# Location for system & luser scripts



## jbo (Aug 20, 2020)

I am running FreeBSD 12.1 on a Lenovo Thinkpad X1 Carbon successfully.

I created a `devd` rule that executes a script when the lid switch is toggled so I can lock my screen and suspend the system (enter S3). The script executed by `devd` does two thingss:

Lock screen - This is done by running a separate script.
Enter suspend mode
The script that locks the screen is located in the user's directory (eg. `$HOME/scripts/lock_screen.sh). But the main script called by `devd` is located under /etc/acpi/lid.conf as this is a system file. That file in turn runs /usr/home/my_user/scripts/lock_screen.sh. Therefore, the system file has a hardcoded path to a user's custom lock script (as `$HOME` doesn't point to the "proper" user).

This is obviously far from good and I'd like to learn what the best way of handling this is.
Should the locking script also be part of the system itself and not of the user? My reasoning was that the graphical user interface is ran by the user using the system - not by the system itself (or root).

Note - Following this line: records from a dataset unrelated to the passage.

-- ==== Sys2Proof/Laws/Ops.lean ====
section
/-! SUPPORT. Sequencing of computations that can end in an error, and what the shared register
operations leave. -/

namespace Sys2Proof.Laws

open Sys2Proof.Machine

/-! ### Sequencing -/

@[simp] theorem except_bind_ok {ε α β : Type} (a : α) (f : α → Except ε β) :
    (Except.ok a >>= f) = f a := rfl

@[simp] theorem except_bind_error {ε α β : Type} (e : ε) (f : α → Except ε β) :
    ((Except.error e : Except ε α) >>= f) = .error e := rfl

theorem except_bind_eq_ok {ε α β : Type} {x : Except ε α} {f : α → Except ε β} {b : β} :
    (x >>= f) = .ok b ↔ ∃ a, x = .ok a ∧ f a = .ok b := by
  cases x <;> simp

theorem except_bind_eq_error {ε α β : Type} {x : Except ε α} {f : α → Except ε β} {e : ε} :
    (x >>= f) = .error e ↔ x = .error e ∨ ∃ a, x = .ok a ∧ f a = .error e := by
  cases x <;> simp

/-! ### Free values -/

@[simp] theorem freeWords_length (place : FreePlace) (event start count : Nat) :
    (freeWords place event start count).length = count := by
  rw [freeWords]; simp

theorem freeWords_getElem? (place : FreePlace) (event start count i : Nat) (h : i < count) :
    (freeWords place event start count)[i]? = some (Config.freeWord place event (start + i)) := by
  rw [freeWords]; simp [h]

@[simp] theorem freeWords_zero (place : FreePlace) (event start : Nat) :
    freeWords place event start 0 = [] := by
  rw [freeWords]; rfl

theorem overwrite_length (vals old : List Word) :
    (overwrite vals old).length = max vals.length old.length := by
  simp [overwrite]; omega

/-- An unspecified position lies in its range. -/
theorem freeCursor_spos_le (event n : Nat) : (freeCursor event n).spos ≤ n := by
  have := Nat.mod_lt (Config.freeNumber .spos event) (show n + 1 > 0 by omega)
  simp only [freeCursor]; omega

theorem freeCursor_bitsLeft_le (event n : Nat) : (freeCursor event n).bitsLeft ≤ 8 := by
  have := Nat.mod_lt (Config.freeNumber .bitsLeft event) (show 9 > 0 by omega)
  simp only [freeCursor]; omega

/-! ### The gate of a faulted half -/

/-- A decoder command on a faulted half answers the latched code. -/
theorem whenDecoderReady_of_fault {s : State} (h : s.dec.fault = true)
    (body : Host.Outcome State Fault Refusal) :
    whenDecoderReady s body = .next (respond s.dec.err s) := by
  simp [whenDecoderReady, h]

/-- A decoder command on a ready half runs. -/
theorem whenDecoderReady_of_ready {s : State} (h : s.dec.fault = false)
    (body : Host.Outcome State Fault Refusal) : whenDecoderReady s body = body := by
  simp [whenDecoderReady, h]

theorem whenEncoderReady_of_fault {s : State} (h : s.enc.fault = true)
    (body : Host.Outcome State Fault Refusal) :
    whenEncoderReady s body = .next (respond s.enc.err s) := by
  simp [whenEncoderReady, h]

theorem whenEncoderReady_of_ready {s : State} (h : s.enc.fault = false)
    (body : Host.Outcome State Fault Refusal) : whenEncoderReady s body = body := by
  simp [whenEncoderReady, h]

/-- Everything the decoder gate can do. -/
theorem whenDecoderReady_cases {s t : State} {body : Host.Outcome State Fault Refusal}
    (h : whenDecoderReady s body = .next t) :
    (s.dec.fault = true ∧ t = respond s.dec.err s) ∨ (s.dec.fault = false ∧ body = .next t) := by
  unfold whenDecoderReady at h
  cases hf : s.dec.fault <;> simp [hf] at h ⊢
  · exact h
  · exact h.symm

/-- Everything the encoder gate can do. -/
theorem whenEncoderReady_cases {s t : State} {body : Host.Outcome State Fault Refusal}
    (h : whenEncoderReady s body = .next t) :
    (s.enc.fault = true ∧ t = respond s.enc.err s) ∨ (s.enc.fault = false ∧ body = .next t) := by
  unfold whenEncoderReady at h
  cases hf : s.enc.fault <;> simp [hf] at h ⊢
  · exact h
  · exact h.symm

/-! ### Ranges of unspecified registers -/

/-- What `havocWorking` leaves: lengths and ranges of the working registers. -/
structure WorkingInRange (d : Decoder) : Prop where
  runBuffer_length : d.runBuffer.length = 512
  patchEntries_length : d.patchEntries.length = 31
  deltaScratch_length : d.deltaScratch.length = 510
  runLength_pos : 1 ≤ d.runLength
  runLength_le : d.runLength ≤ 512
  runConsumed_le : d.runConsumed ≤ 512
  w_le : d.w ≤ 64
  bw_range : 1 ≤ d.bw ∧ d.bw ≤ 8
  pw_range : 1 ≤ d.pw ∧ d.pw ≤ 64
  pgw_range : 1 ≤ d.pgw ∧ d.pgw ≤ 8
  pll_le : d.pll ≤ 31

theorem havocWorking_inRange (d : Decoder) : WorkingInRange d.havocWorking := by
  constructor <;> simp only [Decoder.havocWorking, freeWords_length] <;> omega

theorem faulted_legal (n : Nat) {k : ErrorKind} (d : Decoder)
    (hk : k = .malformedHeader ∨ k = .truncatedStream ∨ k = .seekOutOfRange) :
    (d.faulted n k).Legal n := by
  obtain ⟨h1, h2, h3, h4, h5, h6, h7, h8, h9, h10, h11⟩ := havocWorking_inRange d
  refine ⟨freeCursor_spos_le _ _, freeCursor_bitsLeft_le _ _, h1, h2, h3, h4, h5, h6, ?_, ?_, ?_,
    h7, h8, h9, h10, h11⟩
  · simp
  · simp
  · rintro -
    rcases hk with rfl | rfl | rfl <;> simp [ErrorKind.code]

theorem restart_legal (n : Nat) (d : Decoder) : d.restart.Legal n := by
  obtain ⟨h1, h2, h3, h4, h5, h6, h7, h8, h9, h10, h11⟩ := havocWorking_inRange d
  refine ⟨Nat.zero_le _, Nat.zero_le _, h1, h2, h3, h4, h5, h6, ?_, ?_, ?_, h7, h8, h9, h10, h11⟩
  · intro _ h; cases h
  · intro _; rfl
  · intro h; cases h

theorem encoder_restart_legal (cap : Nat) (e : Encoder) : (e.restart cap).Legal cap := by
  refine ⟨by simp [Encoder.restart], by simp [Encoder.restart], ⟨rfl, rfl⟩, rfl, rfl, rfl, ?_⟩
  by_cases h : cap = 0 <;> simp [Encoder.restart, h, ErrorKind.code]

end Sys2Proof.Laws
end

So far I have only used FreeBSD on servers & infrastructure and I never came across a situation like this - time to learn!


----------



## Jose (Aug 20, 2020)

joel.bodenmann said:


> This is obviously far from good and I'd like to learn what the best way of handling this is.
> Should the locking script also be part of the system itself and not of the user? My reasoning was that the graphical user interface is ran by the user using the system - not by the system itself (or root).


I would argue it belongs to the system and not the user, since every user will execute the same script. I.e., there aren't different ways of handling lid closure depending on the user.



joel.bodenmann said:


> So far I have only used FreeBSD on servers & infrastructure and I never came across a situation like this - time to learn!


Merely my opinion. No idea if this is the correct way to think about it.


----------



## Mjölnir (Aug 20, 2020)

If you want to reserve /usr/local for ports & / for base, you could choose /opt/etc/acpi & /opt/libexec for such scripts.  Perl & other software used to have a site directory, you can also chose that name instead (/usr/site/{etc/acpi,libexec} or just plain /site/{etc/acpi,libexec})


----------



## jbo (Aug 20, 2020)

Jose said:


> I would argue it belongs to the system and not the user, since every user will execute the same script. I.e., there aren't different ways of handling lid closure depending on the user.


Well, I assumed that I can have multiple desktop environments installed and one user might like to use i3 with i3lock while another user might prefer xfce with xfce-screenlocker.

If it is not incorrect from a technical point of view I will indeed migrate everything to /opt/etc.

Thank you for sharing your wisdom!


----------



## Jose (Aug 20, 2020)

I guess you could set a `SCREENLOCK_PROGRAM` environment variable in each user's profile with the path to the correct program. System script only suspends if this variable is not set.


----------